In June 2014, the P&Z rejected a proposal for adding seven apartments to a 0.62-acre parcel with an existing house at 1556 New Haven Avenue. The zone is R-7.5, which restricts houses to one-family in design. The application was filed under the state’s affordable housing regulations, Connecticut General Statute 8-30g, which overrides local zoning regulations.

The applicant, Bella Properties, appealed the denial to the Litigation Docket, which returned the proposal to the P&Z board in January 2015 to settle with the developer. The board conducted four executive sessions from January to March to discuss the proposed settlement.

Without comment, the board voted unanimously at its April 7 meeting to approve the negotiated settlement, which includes some concessions on the part of the developer.

The largest change is retaining the house as a single-family use, reducing the property to seven apartments, of which two will be designated for rent at the 80% affordability rate. The plan still includes the construction of two buildings at the rear with three apartments each.

Safety considerations will be addressed with the addition of sprinklers in the proposed building, a raised sidewalk along the side of the existing house, and a one-way entrance and exit to the parking lot.

The proposal now moves to the Litigation Docket for a court hearing to decide on the proposed settlement. The hearing will take place May 7 at 10 a.m. at the court, 95 Washington Street, Hartford.

Bic Drive Plan Heads to Court

A similar process will take place now that the P&Z has rejected a proposed 257-unit apartment building with an affordable component at 460 Bic Drive, at the corner of Naugatuck Avenue. The board voted 8-2 at its April 7 meeting to deny the application.

Following the meeting, Attorney Thomas Lynch commented on the board’s decision by saying that he had already held a conference call on the pending decision with Judge Marshall K. Berger Jr. of the Litigation Docket, and Milford Trial Counsel Matthew Woods.

“The record contains nothing that would lead to the denial, based on public health and safety,” said Lynch. He plans to appeal the denial on behalf of Garden Homes Residential of Stamford, which submitted the plan under the state’s affordable housing regulations

In the Land Use Litigation Docket, which is a special branch of the Superior Court designed to hear 8-30g appeals, the burden of proof rests strongly on the land use boards to prove that any denied project has a public health or safety issue that outweighs the goal of encouraging affordable housing.

The board hosted three public hearings on the project, one in January and two in February, which drew concerns from both industrial and residential neighbors.

In rejecting the Bic Drive application, the board cited a number of safety concerns, which had been raised by neighbors.
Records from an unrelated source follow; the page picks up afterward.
-- ==== Sys2Proof/Laws/State.lean ====
section
/-! SUPPORT. One lemma per field per update of State, so that no proof unfolds a record update. -/

namespace Sys2Proof.Machine

variable (s : State) (r q : Reg) (v : Byte) (f : ExecutionFault) (code : Byte) (addr : Addr)

/-! ## Reading a register -/

@[simp] theorem getReg_A : s.getReg .A = s.regA := rfl
@[simp] theorem getReg_B : s.getReg .B = s.regB := rfl
@[simp] theorem getReg_C : s.getReg .C = s.regC := rfl
@[simp] theorem leftOperand_eq : s.leftOperand = s.regA := rfl
@[simp] theorem rightOperand_eq : s.rightOperand = s.regB := rfl

/-! ## Writing a register -/

theorem setReg_A : s.setReg .A v = { s with regA := v } := rfl
theorem setReg_B : s.setReg .B v = { s with regB := v } := rfl
theorem setReg_C : s.setReg .C v = { s with regC := v } := rfl
@[simp] theorem setReg_pc : (s.setReg r v).pc = s.pc := by cases r <;> rfl
@[simp] theorem setReg_run : (s.setReg r v).run = s.run := by cases r <;> rfl
@[simp] theorem setReg_memLen : (s.setReg r v).memLen = s.memLen := by cases r <;> rfl
@[simp] theorem setReg_mem : (s.setReg r v).mem = s.mem := by cases r <;> rfl
@[simp] theorem getReg_setReg_same : (s.setReg r v).getReg r = v := by cases r <;> rfl
theorem getReg_setReg_other (h : q ≠ r) : (s.setReg r v).getReg q = s.getReg q := by
  cases r <;> cases q <;> first | rfl | exact absurd rfl h

/-! ## Taking a fault -/

@[simp] theorem takeFault_regA : (s.takeFault f).regA = s.regA := rfl
@[simp] theorem takeFault_regB : (s.takeFault f).regB = s.regB := rfl
@[simp] theorem takeFault_regC : (s.takeFault f).regC = s.regC := rfl
@[simp] theorem takeFault_pc : (s.takeFault f).pc = s.pc := rfl
@[simp] theorem takeFault_run : (s.takeFault f).run = .faulted f := rfl
@[simp] theorem takeFault_memLen : (s.takeFault f).memLen = s.memLen := rfl
@[simp] theorem takeFault_mem : (s.takeFault f).mem = s.mem := rfl

/-! ## Exiting -/

@[simp] theorem exitWith_regA : (s.exitWith code).regA = s.regA := rfl
@[simp] theorem exitWith_regB : (s.exitWith code).regB = s.regB := rfl
@[simp] theorem exitWith_regC : (s.exitWith code).regC = s.regC := rfl
@[simp] theorem exitWith_pc : (s.exitWith code).pc = s.pc := rfl
@[simp] theorem exitWith_run : (s.exitWith code).run = .exited code := rfl
@[simp] theorem exitWith_memLen : (s.exitWith code).memLen = s.memLen := rfl
@[simp] theorem exitWith_mem : (s.exitWith code).mem = s.mem := rfl

/-! ## Jumping -/

@[simp] theorem jumpTo_regA : (s.jumpTo addr).regA = s.regA := rfl
@[simp] theorem jumpTo_regB : (s.jumpTo addr).regB = s.regB := rfl
@[simp] theorem jumpTo_regC : (s.jumpTo addr).regC = s.regC := rfl
@[simp] theorem jumpTo_pc : (s.jumpTo addr).pc = addr := rfl
@[simp] theorem jumpTo_run : (s.jumpTo addr).run = s.run := rfl
@[simp] theorem jumpTo_memLen : (s.jumpTo addr).memLen = s.memLen := rfl
@[simp] theorem jumpTo_mem : (s.jumpTo addr).mem = s.mem := rfl

/-! ## The sequential advance -/

theorem advance_of_lt {len : Nat} (h : s.pc.toNat + len < Config.addressLimit) :
    s.advance len = { s with pc := BitVec.ofNat 32 (s.pc.toNat + len) } := if_pos h
theorem advance_of_ge {len : Nat} (h : ¬ s.pc.toNat + len < Config.addressLimit) :
    s.advance len = s.takeFault (.fetchOutOfBounds (s.pc.toNat + len)) := if_neg h

/-- Everything an advance can do. -/
theorem advance_cases (len : Nat) :
    (s.pc.toNat + len < Config.addressLimit ∧
      s.advance len = { s with pc := BitVec.ofNat 32 (s.pc.toNat + len) }) ∨
    (Config.addressLimit ≤ s.pc.toNat + len ∧
      s.advance len = { s with run := .faulted (.fetchOutOfBounds (s.pc.toNat + len)) }) := by
  by_cases h : s.pc.toNat + len < Config.addressLimit
  · exact .inl ⟨h, advance_of_lt s h⟩
  · exact .inr ⟨Nat.le_of_not_lt h, advance_of_ge s h⟩

@[simp] theorem advance_regA (len : Nat) : (s.advance len).regA = s.regA := by
  unfold State.advance; split <;> rfl
@[simp] theorem advance_regB (len : Nat) : (s.advance len).regB = s.regB := by
  unfold State.advance; split <;> rfl
@[simp] theorem advance_regC (len : Nat) : (s.advance len).regC = s.regC := by
  unfold State.advance; split <;> rfl
@[simp] theorem advance_memLen (len : Nat) : (s.advance len).memLen = s.memLen := by
  unfold State.advance; split <;> rfl
@[simp] theorem advance_mem (len : Nat) : (s.advance len).mem = s.mem := by
  unfold State.advance; split <;> rfl

/-! ## Reset -/

variable (n : Nat) (m : Memory)

@[simp] theorem afterReset_regA : (State.afterReset n m).regA = Config.resetReg := rfl
@[simp] theorem afterReset_regB : (State.afterReset n m).regB = Config.resetReg := rfl
@[simp] theorem afterReset_regC : (State.afterReset n m).regC = Config.resetReg := rfl
@[simp] theorem afterReset_pc : (State.afterReset n m).pc = Config.resetPc := rfl
@[simp] theorem afterReset_run : (State.afterReset n m).run = .running := rfl
@[simp] theorem afterReset_memLen : (State.afterReset n m).memLen = n := rfl
@[simp] theorem afterReset_mem : (State.afterReset n m).mem = m := rfl

end Sys2Proof.Machine
end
Concerns included low water pressure for domestic use and fire protection, restricted vehicle access, an increase in traffic at Bic Drive and Naugatuck Avenue, and blasting that could endanger the Iroquois gas pipeline that crosses the site.

As stated in the motion to deny, the site access issues include the one driveway entrance with restricted directional turning, and “the lack of a second means of access for emergency vehicles to enter the site.”
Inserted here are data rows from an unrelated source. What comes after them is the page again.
theorem setReg_comm (h : q ≠ r) : (s.setReg r v).setReg q w = (s.setReg q w).setReg r v := by
  cases r <;> cases q <;> trivial

/-! ## Writing a register and another update -/

theorem setReg_withRun (x : RunState) : { s.setReg r v with run := x } = ({ s with run := x } : State).setReg r v := by
  cases r <;> rfl

theorem setReg_withPc (x : Addr) : { s.setReg r v with pc := x } = ({ s with pc := x } : State).setReg r v := by
  cases r <;> rfl

theorem setReg_withMem (m : Memory) : { s.setReg r v with mem := m } = ({ s with mem := m } : State).setReg r v := by
  cases r <;> rfl

theorem advance_setReg (len : Nat) : (s.setReg r v).advance len = (s.advance len).setReg r v := by
  by_cases h : s.pc.toNat + len < Config.addressLimit
  · rw [advance_of_lt s h, advance_of_lt _ (by simpa using h), setReg_pc, setReg_withPc]
  · rw [advance_of_ge s h, advance_of_ge _ (by simpa using h), setReg_pc]
    exact setReg_withRun s r v _

@[simp] theorem advance_getReg (len : Nat) : (s.advance len).getReg r = s.getReg r := by
  cases r <;> simp

@[simp] theorem withRun_getReg (x : RunState) : ({ s with run := x } : State).getReg r = s.getReg r := by
  cases r <;> rfl

@[simp] theorem withPc_getReg (x : Addr) : ({ s with pc := x } : State).getReg r = s.getReg r := by
  cases r <;> rfl

@[simp] theorem withMem_getReg (m : Memory) : ({ s with mem := m } : State).getReg r = s.getReg r := by
  cases r <;> rfl

/-! ## Agreement in all but one register -/

theorem agreesBut_refl : s.agreesBut r s := ⟨fun _ _ => rfl, rfl, rfl, rfl, rfl⟩

theorem agreesBut_setReg : s.agreesBut r (s.setReg r v) :=
  ⟨fun q h => (getReg_setReg_other s r q v h).symm, by simp, by simp, by simp, by simp⟩

/-! ## What an instruction's meaning leaves -/

variable {s}

/-- Everything `exec` can leave: an exit; the fault of a data address; a stored byte, a register the instruction writes,
or nothing, and then the advance; or a taken jump. -/
theorem exec_next_cases {i : Instr} {t : State} (h : exec i s = .next t) :
    (∃ code, i = .exit code ∧ t = { s with run := .exited code }) ∨
    (∃ addr r, (i = Instr.loadOf addr r ∨ i = Instr.storeOf addr r) ∧ s.memLen ≤ addr.toNat ∧
      t = { s with run := .faulted (.dataOutOfBounds addr) }) ∨
    (∃ addr r, i = Instr.storeOf addr r ∧ addr.toNat < s.memLen ∧
      t = ({ s with mem := s.mem.write addr.toNat (s.getReg r) } : State).advance 5) ∨
    (∃ r v len, i.writes r = true ∧ len ≤ 5 ∧ t = (s.setReg r v).advance len) ∨
    (∃ len, len ≤ 5 ∧ t = s.advance len) ∨
    (∃ addr, t = { s with pc := addr }) := by
  rcases exec_cases s i with ⟨-, e⟩ | ⟨code, hi, e⟩ | ⟨op, hi, e⟩ | ⟨r, addr, hi, e⟩ | ⟨r, addr, hi, e⟩ | ⟨addr, -, e⟩ |
    ⟨addr, condition, -, e⟩
  all_goals rw [e] at h; obtain rfl := Host.Outcome.next.inj h
  · exact .inr (.inr (.inr (.inr (.inl ⟨1, by decide, rfl⟩))))
  · exact .inl ⟨code, hi, rfl⟩
  · have hw : i.writes .C = true := by rcases hi with ⟨rfl, -⟩ | ⟨rfl, -⟩ | ⟨rfl, -⟩ <;> rfl
    exact .inr (.inr (.inr (.inl ⟨.C, op s.regA s.regB, 1, hw, by decide, rfl⟩)))
  · have hw : i.writes r = true := by subst hi; cases r <;> rfl
    rcases loadInto_cases s r addr 5 with ⟨-, e⟩ | ⟨hlen, e⟩
    · exact .inr (.inr (.inr (.inl ⟨r, _, 5, hw, by decide, e⟩)))
    · exact .inr (.inl ⟨addr, r, .inl hi, hlen, e⟩)
  · rcases storeFrom_cases s r addr 5 with ⟨hlen, e⟩ | ⟨hlen, e⟩
    · exact .inr (.inr (.inl ⟨addr, r, hi, hlen, e⟩))
    · exact .inr (.inl ⟨addr, r, .inr hi, hlen, e⟩)
  · exact .inr (.inr (.inr (.inr (.inr ⟨addr, rfl⟩))))
  · rcases jumpIf_cases s (condition s.regA s.regB) addr 5 with ⟨-, e⟩ | ⟨-, e⟩
    · exact .inr (.inr (.inr (.inr (.inr ⟨addr, e⟩))))
    · exact .inr (.inr (.inr (.inr (.inl ⟨5, by decide, e⟩))))

end Sys2Proof.Machine
end

section
/-! SUPPORT. What `State.stopExplained` says of each run state; then the proof that a step keeps the invariant. -/

namespace Sys2Proof.Machine

variable {s t : State}

/-! ## A stop that the state explains -/

theorem stopExplained_running (h : s.run = .running) : s.stopExplained = true := by
  simp [State.stopExplained, h]

theorem stopExplained_exited_iff {code : Byte} (h : s.run = .exited code) :
    s.stopExplained = true ↔ s.holdsAt s.pc.toNat (encode (.exit code)) = true := by
  simp [State.stopExplained, h]

theorem stopExplained_fetchOutOfBounds_iff {a : Nat} (h : s.run = .faulted (.fetchOutOfBounds a)) :
    s.stopExplained = true ↔
      (a = max s.pc.toNat s.memLen ∨ Config.addressLimit ≤ a) ∧ s.pc.toNat ≤ a ∧
        a ≤ s.pc.toNat + Config.longestInstruction := by
  simp [State.stopExplained, h, and_assoc]

theorem stopExplained_illegalOpcode_iff {p : Addr} {b : Byte} (h : s.run = .faulted (.illegalOpcode p b)) :
    s.stopExplained = true ↔ p = s.pc ∧ s.holdsAt s.pc.toNat [b] = true ∧ 16 ≤ b.toNat := by
  simp [State.stopExplained, h, opcodeByteWellFormed, and_assoc]

theorem stopExplained_dataOutOfBounds_iff {addr : Addr} (h : s.run = .faulted (.dataOutOfBounds addr)) :
    s.stopExplained = true ↔ s.memLen ≤ addr.toNat ∧ s.dataAccessAtPc addr = true := by
  simp [State.stopExplained, h]

/-- Which bytes are held does not depend on the run state. -/
theorem holdsAt_withRun (s : State) (x : RunState) (a : Nat) (bytes : List Byte) :
    ({ s with run := x } : State).holdsAt a bytes = s.holdsAt a bytes :=
  holdsAt_congr (s := s) (t := { s with run := x }) rfl rfl a bytes

theorem dataAccessAtPc_iff (addr : Addr) :
    s.dataAccessAtPc addr = true ↔
      ∃ r, s.holdsAt s.pc.toNat (encode (Instr.loadOf addr r)) = true ∨
        s.holdsAt s.pc.toNat (encode (Instr.storeOf addr r)) = true := by
  simp only [State.dataAccessAtPc, List.any_eq_true, Bool.or_eq_true]
  exact ⟨fun ⟨r, _, h⟩ => ⟨r, h⟩, fun ⟨r, h⟩ => ⟨r, by cases r <;> simp, h⟩⟩

/-! ## The invariant through the updates of State -/

/-- A running state over the same memory meets the invariant. -/
theorem inv_of_running (hs : s.Inv) (hrun : t.run = .running) (hmem : t.mem = s.mem) (hlen : t.memLen = s.memLen) :
    t.Inv := by
  obtain ⟨hwf, hbelow, hlimit, -⟩ := hs
  exact ⟨by rwa [hmem], by rwa [hmem, hlen], by rwa [hlen], stopExplained_running hrun⟩

/-- A stop keeps the invariant when the state explains it. -/
theorem inv_withRun (hs : s.Inv) {x : RunState} (hx : ({ s with run := x } : State).stopExplained = true) :
    ({ s with run := x } : State).Inv := by
  obtain ⟨hwf, hbelow, hlimit, -⟩ := hs
  exact ⟨hwf, hbelow, hlimit, hx⟩

/-- A store at a valid address of a running core keeps the invariant. -/
theorem inv_write (hs : s.Inv) (hrun : s.run = .running) {a : Nat} (ha : a < s.memLen) (v : Byte) :
    ({ s with mem := s.mem.write a v } : State).Inv := by
  obtain ⟨hwf, hbelow, hlimit, -⟩ := hs
  exact ⟨wf_write a v hwf, below_write ha hbelow, hlimit, stopExplained_running hrun⟩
Board member Jim Quish asked if the P&Z would delay voting on the motion until the following meeting, giving it time to review the language, and add stronger language for denial.
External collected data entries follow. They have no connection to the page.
-- ==== Sys2Proof/Machine/Effects.lean ====
section
/-! DEFINITION. Running the effect of a CPU instruction (44_controller_commands.md R141): its operations one
after the other, each taking effect and emitting at once; a fault ends it. -/

namespace Sys2Proof.Machine

/-- One operation issued by an effect: the 25 operations of files 40 to 43, the same meanings the port
runs. "it may not issue a controller command" (R141; log 17). -/
def execOperation (i : Instr) (s : State) : Res State :=
  match i with
  | .wsGet b a => execWsGet b a s
  | .wsSet b a d n => execWsSet b a d n s
  | .wsClear b n => execWsClear b n s
  | .wsSetoff b a => execWsSetoff b a s
  | .wsSer b => execWsSer b s
  | .wsDeser b p => execWsDeser b p s
  | .wsRecv b r a d => execWsRecv b r a d s
  | .vGetq r => execVGetq r s
  | .vSetq r d n => execVSetq r d n s
  | .vGetd r => execVGetd r s
  | .vSetd r d n => execVSetd r d n s
  | .vGete c w r e => execVGete c w r e s
  | .vSete c w r e d => execVSete c w r e d s
  | .mRdw a => execMRdw a s
  | .mWrw a d => execMWrw a d s
  | .mRdv w a => execMRdv w a s
  | .mWrv w a d => execMWrv w a d s
  | .mResize a n m => execMResize a n m s
  | .mSetoff a n m => execMSetoff a n m s
  | .pcGet => execPcGet s
  | .pcSet a => execPcSet a s
  | .pcAdv => execPcAdv s
  | .msSnap => execMsSnap s
  | .msRest p => execMsRest p s
  | .msHilite b a d => execMsHilite b a d s
  | .step | .runbp | .runend | .rstx | .rstm => .refused .effectIssuesCommand

/-- An effect run to completion from the answers `ts` of its earlier operations (R141). Each operation
answers one datum, which later operands may name (log 4, log 19). -/
def runEffect : Effect → List Answer → State → Res State
  | .done, _, s => .next s
  | .act x e, ts, s => andThen (execOperation (actionInstr ts x) s) fun t => runEffect e (ts ++ [t.answer]) t
  | .branch c e f, ts, s => if evalCond ts c then runEffect e ts s else runEffect f ts s

end Sys2Proof.Machine
end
“We know this is going to court,” said Quish. “The only thing we can stand on in court is the language of the motion. It does not elaborate on the issues.”

Quish was able to have the board unanimously add to the language of the draft motion, including adding traffic concerns for Schoolhouse Road at Rt. 1, an inadequate and potentially dangerous parking situation, emergency access in heavy snow conditions, and “the stress level of the neighbors.”

Board Chairman Benjamin Gettinger and board member John Grant were the two people who did not support the vote to deny. Gettinger said, “Having been on this board for a while, I know what is going to happen at the court level. This application satisfies safety requirements.”

Single-Family House Approved

The board did have one application on the agenda that did not involve affordable housing, a request that it quickly and unanimously approved. Lynch presented an application for a coastal area management site plan review on behalf of Christine Timko, whose house at 137 Milford Point Road was damaged by both Hurricanes Irene and Sandy.

Lynch said the Zoning Board of Appeals denied a previous application to raze the house and replace it with another one. The board’s minutes from December 2013 indicate the board voted against that plan because it would have expanded the non-conformity of the lot. He said a cottage closer to the road was not damaged by the storm, and is not part of this plan.

In the application before the P&Z, architect Paul Holub said the house would be raised to an elevation of 16 feet, which is two feet above the flood level. Holub said the elevated house will retain the “exact same footprint of the old house, minus several sections.” The side closest to the sea wall will be reduced by about 40 to 50 square feet. The covered porch will be enclosed, as part of the renovation.